- Task to complete
In the data that follows, every line containing the word "answer" should be returned.
===== Provided material =====
theorem healthInv_of_fresh {s : State} (fresh : s.health = Vector.replicate 24 none) : healthInv s := by
  intro h k health
  rw [fresh, look_replicate] at health
  cases health

/-- A head's entry of the health table written, or discarded with the head. -/
theorem healthInv_put {s : State} (inv : healthInv s) (h : Nat) {entry : Option Health}
    (lawful : ∀ k, entry = some k → k.Lawful) : healthInv { s with health := put s.health h entry } := by
  intro g k health
  rw [look_put] at health
  split at health
  · exact lawful k health
  · exact inv g k health

theorem healthInv_setHealth {s : State} (inv : healthInv s) (h : Nat) {k : Health} (lawful : k.Lawful) :
    healthInv (setHealth h k s) :=
  healthInv_put inv h fun _ same => Option.some.inj same ▸ lawful

theorem healthInv_changeHealth {s : State} (inv : healthInv s) (h : Nat) (old : Health) {new : Health}
    (lawful : new.Lawful) : healthInv (changeHealth h old new s) :=
  healthInv_of_same (changeHealth_frame h old new s).health (healthInv_setHealth inv h lawful)

theorem RowFrame.healthInv {s t : State} (a : RowFrame s t) (inv : healthInv s) : healthInv t :=
  healthInv_of_same a.health inv

theorem CoreFrame.healthInv {s t : State} (a : CoreFrame s t) (inv : healthInv s) : healthInv t :=
  healthInv_of_same a.health inv

/-! ### The Link Port -/

/-- Nothing but the Link Port's own registers, the outgoing order and the LINK counters has changed. -/
def LinkFrame (s t : State) : Prop :=
  t = { s with rx := t.rx, ctlWaiting := t.ctlWaiting, dataWaiting := t.dataWaiting, handler := t.handler
               outgoing := t.outgoing, sending := t.sending, resetSent := t.resetSent, linkCtrs := t.linkCtrs }

namespace LinkFrame

theorem trans {s t u : State} (a : LinkFrame s t) (b : LinkFrame t u) : LinkFrame s u := by
  unfold LinkFrame at *
  rw [a] at b
  exact b

theorem health {s t : State} (a : LinkFrame s t) : t.health = s.health := by rw [a]

theorem healthInv {s t : State} (a : LinkFrame s t) (inv : healthInv s) : healthInv t := healthInv_of_same a.health inv

theorem takeNext (s : State) : LinkFrame s (takeNext s) := by
  rcases takeNext_cases s with h | ⟨f, rest, h⟩ | ⟨f, rest, h⟩ <;> rw [h] <;> rfl

theorem acceptFrame (f : HostFrame) (s : State) : LinkFrame s (acceptFrame f s) := by
  have accepted (ctl data : List HostFrame) :
      LinkFrame s (bumpLink .goodFrames 1 (Machine.takeNext { s with ctlWaiting := ctl, dataWaiting := data })) := by
    have queued : LinkFrame s { s with ctlWaiting := ctl, dataWaiting := data } := rfl
    have counted (u : State) : LinkFrame u (bumpLink .goodFrames 1 u) := rfl
    exact trans queued (trans (takeNext _) (counted _))
  have refused (st : Status) (c : LinkCtr) : LinkFrame s (refuseArrival f st c s) := RowClosed.ite rfl rfl
  unfold Machine.acceptFrame
  split
  · exact RowClosed.ite (accepted _ _) (refused ..)
  · exact RowClosed.ite (accepted _ _) (refused ..)

theorem frameArrived (covered check : List Byte) (s : State) : LinkFrame s (frameArrived covered check s) := by
  have expecting : LinkFrame s { s with rx := .expecting } := rfl
  unfold Machine.frameArrived
  refine RowClosed.ite rfl ?_
  dsimp only
  split
  · rfl
  · exact trans expecting (acceptFrame ..)

theorem rxByte (b : Byte) (s : State) : LinkFrame s (rxByte b s) := by
  have hunted (skipped sync1 : Bool) : LinkFrame s (huntByte skipped sync1 b s) :=
    RowClosed.ite (RowClosed.ite rfl rfl) (RowClosed.ite rfl rfl)
  unfold Machine.rxByte
  split
  case h_1 => exact hunted ..
  case h_2 => exact RowClosed.ite rfl (hunted ..)
  case h_3 => exact RowClosed.ite rfl (hunted ..)
  case h_4 => exact RowClosed.ite rfl (RowClosed.ite rfl rfl)
  case h_5 => exact RowClosed.ite (frameArrived ..) rfl

theorem rxBytes (bytes : List Byte) (s : State) : LinkFrame s (bytes.foldl (fun s b => Machine.rxByte b s) s) := by
  induction bytes generalizing s with
  | nil => rfl
  | cons b bytes ih => exact trans (rxByte b s) (ih _)

theorem frameSent (s : State) : LinkFrame s (beginSending (finishSending s)) := by
  have finished : LinkFrame s (finishSending s) := by unfold finishSending; split <;> rfl
  refine trans finished ?_
  unfold beginSending
  refine RowClosed.ite rfl ?_
  split <;> rfl

end LinkFrame

/-! ### Requests -/

/-- A request's row as a whole, by what its owning rule does to the invariant. -/
theorem handleRequest_healthInv {q : Req} {act : HostFrame → State → State} {s : State} (inv : healthInv s)
    (rule : ∀ f s, healthInv s → healthInv (act f s)) : healthInv (handleRequest q act s) := by
  have moved {u : State} (inv : healthInv u) : healthInv (takeNext u) := (LinkFrame.takeNext u).healthInv inv
  rcases handleRequest_cases q act s with h | ⟨f, -, -, ⟨-, h⟩ | ⟨-, -, h⟩ | ⟨-, -, h⟩⟩ <;> rw [h]
  · exact inv
  · exact moved (u := answer f .wrongState [] { s with handler := .free }) inv
  · exact moved (u := answer f .badArgument (q.lengthRefusalBody s) { s with handler := .free }) inv
  · exact moved (rule f { s with handler := .free } inv)

/-- A configured head begins ACTIVE (R72). -/
theorem setHeadSet_healthInv (f : HostFrame) (s : State) (inv : healthInv s) : healthInv (setHeadSet f s) := by
  unfold setHeadSet
  split
  · next h c _ =>
    exact healthInv_put (s := { s with heads := put s.heads h (some c) }) inv h
      fun k fresh => Option.some.inj fresh ▸ lawful_active
  · exact inv

theorem setHeadRemove_healthInv (f : HostFrame) (s : State) (inv : healthInv s) : healthInv (setHeadRemove f s) := by
  unfold setHeadRemove
  split
  · next h _ => exact healthInv_put (s := { s with heads := put s.heads h none }) inv h fun k removed => by cases removed
  · exact inv

/-- A run begins with every head ACTIVE (R143). -/
theorem startRun_healthInv (s : State) : healthInv (startRun s) := by
  intro h k health
  have lt := lt_of_look_some health
  rw [startRun, look_mapTable _ _ _ none _ lt] at health
  obtain ⟨c, -, rfl⟩ := Option.map_eq_some_iff.mp health
  exact lawful_active

theorem engineStart_healthInv (f : HostFrame) (s : State) (inv : healthInv s) : healthInv (engineStart f s) := by
  unfold engineStart
  split
  · exact inv
  · exact startRun_healthInv s

theorem engineHalt_healthInv (f : HostFrame) (s : State) (inv : healthInv s) : healthInv (engineHalt f s) := by
  have dropped : RowFrame s (s.pages.foldl haltPage s) := rowFrame_closed.foldl rowFrame_closed.haltPage s.pages s
  have cut : healthInv (mapBufs LoadBuf.cut (s.pages.foldl haltPage s)) :=
    (dropped.trans (rowFrame_closed.mapBufs ..)).healthInv inv
  unfold engineHalt
  dsimp only
  generalize mapBufs LoadBuf.cut (s.pages.foldl haltPage s) = t at cut
  exact cut

theorem pageOpen_healthInv (f : HostFrame) (s : State) (inv : healthInv s) : healthInv (pageOpen f s) := by
  unfold pageOpen
  split
  · exact inv
  · next a _ =>
    split
    · exact inv
    · split
      · exact inv
      · have opened : RowFrame s { s with pages := s.pages ++ [newPage a s] } := rowFrame_closed.pages ..
        exact (opened.trans (rowFrame_closed.bindFollows ..)).healthInv inv

theorem pageCancel_healthInv (f : HostFrame) (s : State) (inv : healthInv s) : healthInv (pageCancel f s) := by
  unfold pageCancel
  split
  · exact inv
  · split
    · exact (rowFrame_closed.cancelQueued ..).healthInv inv
    · exact (rowFrame_closed.cancelBound ..).healthInv inv

theorem statsRead_healthInv (f : HostFrame) (s : State) (inv : healthInv s) : healthInv (statsRead f s) := by
  unfold statsRead
  split
  · exact inv
  · next g clear _ =>
    have cleared : healthInv (if clear then clearGroup g s else s) := by
      split
      · cases g <;> exact inv
      · exact inv
    exact cleared

theorem nozzleMark_healthInv (f : HostFrame) (s : State) (inv : healthInv s) : healthInv (nozzleMark f s) := by
  unfold nozzleMark
  split
  · dsimp only
    rw [markAll_eq]
    exact inv
  · exact inv

theorem waveErase_healthInv (f : HostFrame) (s : State) (inv : healthInv s) : healthInv (waveErase f s) := by
  unfold waveErase
  split
  · exact inv
  · split <;> exact inv

theorem waveLoad_healthInv (f : HostFrame) (s : State) (inv : healthInv s) : healthInv (waveLoad f s) := by
  unfold waveLoad
  split
  · exact inv
  · dsimp only
    split
    · exact inv
    · split <;> exact inv

theorem waveSelect_healthInv (f : HostFrame) (s : State) (inv : healthInv s) : healthInv (waveSelect f s) := by
  unfold waveSelect
  split
  · exact inv
  · split
    · exact inv
    · split <;> exact inv

/-- An OFFLINE head restored is PROBING with its counter held at 256 (R147). -/
theorem headRestore_healthInv (f : HostFrame) (s : State) (inv : healthInv s) : healthInv (headRestore f s) := by
  unfold headRestore
  dsimp only
  split
  · next k _ _ =>
    split
    · have probing := healthInv_changeHealth inv (byteAt f.body 0) k (lawful_outOfService (.inr rfl))
      exact (rowFrame_closed.beginProbe ..).healthInv probing
    · exact inv
  · exact inv

theorem band_healthInv (f : HostFrame) (s : State) (inv : healthInv s) : healthInv (band f s) := by
  unfold band
  dsimp only
  split <;> exact inv

/-! ### The ends of storings and transfers -/

theorem storingEnd_healthInv {s : State} (inv : healthInv s) : healthInv (storingEnd s) := by
  unfold storingEnd
  split
  · next op _ =>
    have placed : healthInv (bumpPlane op.plane .discardedLate (op.lines.length - (joiningLines s op).length)
        (bumpPlane op.plane .linesStored (joiningLines s op).length
          (setLines op.plane (linesOf s op.plane ++ joiningLines s op) { s with handler := .free }))) := inv
    have joined : healthInv (joinLines op (joiningLines s op) { s with handler := .free }) :=
      (rowFrame_closed.advancePointer ..).healthInv placed
    have settled := (rowFrame_closed.settle _).healthInv joined
    exact (LinkFrame.takeNext _).healthInv settled
  · exact inv

theorem countHealth_healthInv {s : State} (inv : healthInv s) (h : Nat) (acked : Bool) :
    healthInv (countHealth h acked s) := by
  unfold countHealth
  split
  · next k health => exact healthInv_changeHealth inv h k ((healthInv_iff.mp inv h k health).afterLoad acked)
  · exact inv

theorem loadAcked_healthInv {s : State} (inv : healthInv s) (h r : Nat) (seq : BitVec 8) :
    healthInv (loadAcked h r seq s) := by
  have counted : healthInv (bumpHead h .transfers 1 s) := inv
  have turned := ((rowFrame_closed.bufferAcked h r seq _).trans (rowFrame_closed.rowTurn h r _)).healthInv counted
  exact (rowFrame_closed.settle _).healthInv (countHealth_healthInv turned h true)

theorem loadFailed_healthInv {s : State} (inv : healthInv s) (h r : Nat) : healthInv (loadFailed h r s) := by
  have counted : healthInv (bumpHead h .failures 1 (bumpHead h .transfers 1 s)) := inv
  have lost := countHealth_healthInv ((rowFrame_closed.bufferFailed h r _).healthInv counted) h false
  unfold loadFailed
  refine (rowFrame_closed.settle _).healthInv ?_
  split
  · exact (rowFrame_closed.enterOffline h _).healthInv lost
  · exact lost

/-- Short of the sixteenth acknowledgement the probe count rises within its range, and the sixteenth brings the head back
(R148, R149). -/
theorem probeAcked_healthInv {s : State} (inv : healthInv s) (h : Nat) : healthInv (probeAcked h s) := by
  unfold probeAcked
  split
  · next k health =>
    split
    · exact (rowFrame_closed.settle _).healthInv (healthInv_changeHealth inv h k lawful_active)
    · next short =>
      have run : k.probes + 1 ≤ 16 := (Nat.not_le.mp short).le
      exact (rowFrame_closed.beginProbe ..).healthInv
        (healthInv_setHealth inv h ((healthInv_iff.mp inv h k health).countProbe run))
  · exact inv

theorem probeFailed_healthInv {s : State} (inv : healthInv s) (h : Nat) : healthInv (probeFailed h s) := by
  unfold probeFailed
  split
  · exact healthInv_changeHealth inv h _ (lawful_outOfService (.inl rfl))
  · exact inv

theorem endTransfer_healthInv {s : State} (inv : healthInv s) (h : Nat) (t : Transfer) (acked : Bool) :
    healthInv (endTransfer h t acked s) := by
  unfold endTransfer
  split
  · exact inv
  · next l _ =>
    have idle : healthInv (setLoader h ⟨l.seq, none⟩ s) := inv
    dsimp only
    split
    · split
      · exact loadAcked_healthInv idle h _ t.seq
      · exact loadFailed_healthInv idle h _
    · have counted : healthInv (bumpHead h .probes 1 (setLoader h ⟨l.seq, none⟩ s)) := inv
      split
      · exact probeAcked_healthInv counted h
      · exact probeFailed_healthInv counted h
=====
- Output of the task
  · exact moved (u := answer f .wrongState [] { s with handler := .free }) inv
  · exact moved (u := answer f .badArgument (q.lengthRefusalBody s) { s with handler := .free }) inv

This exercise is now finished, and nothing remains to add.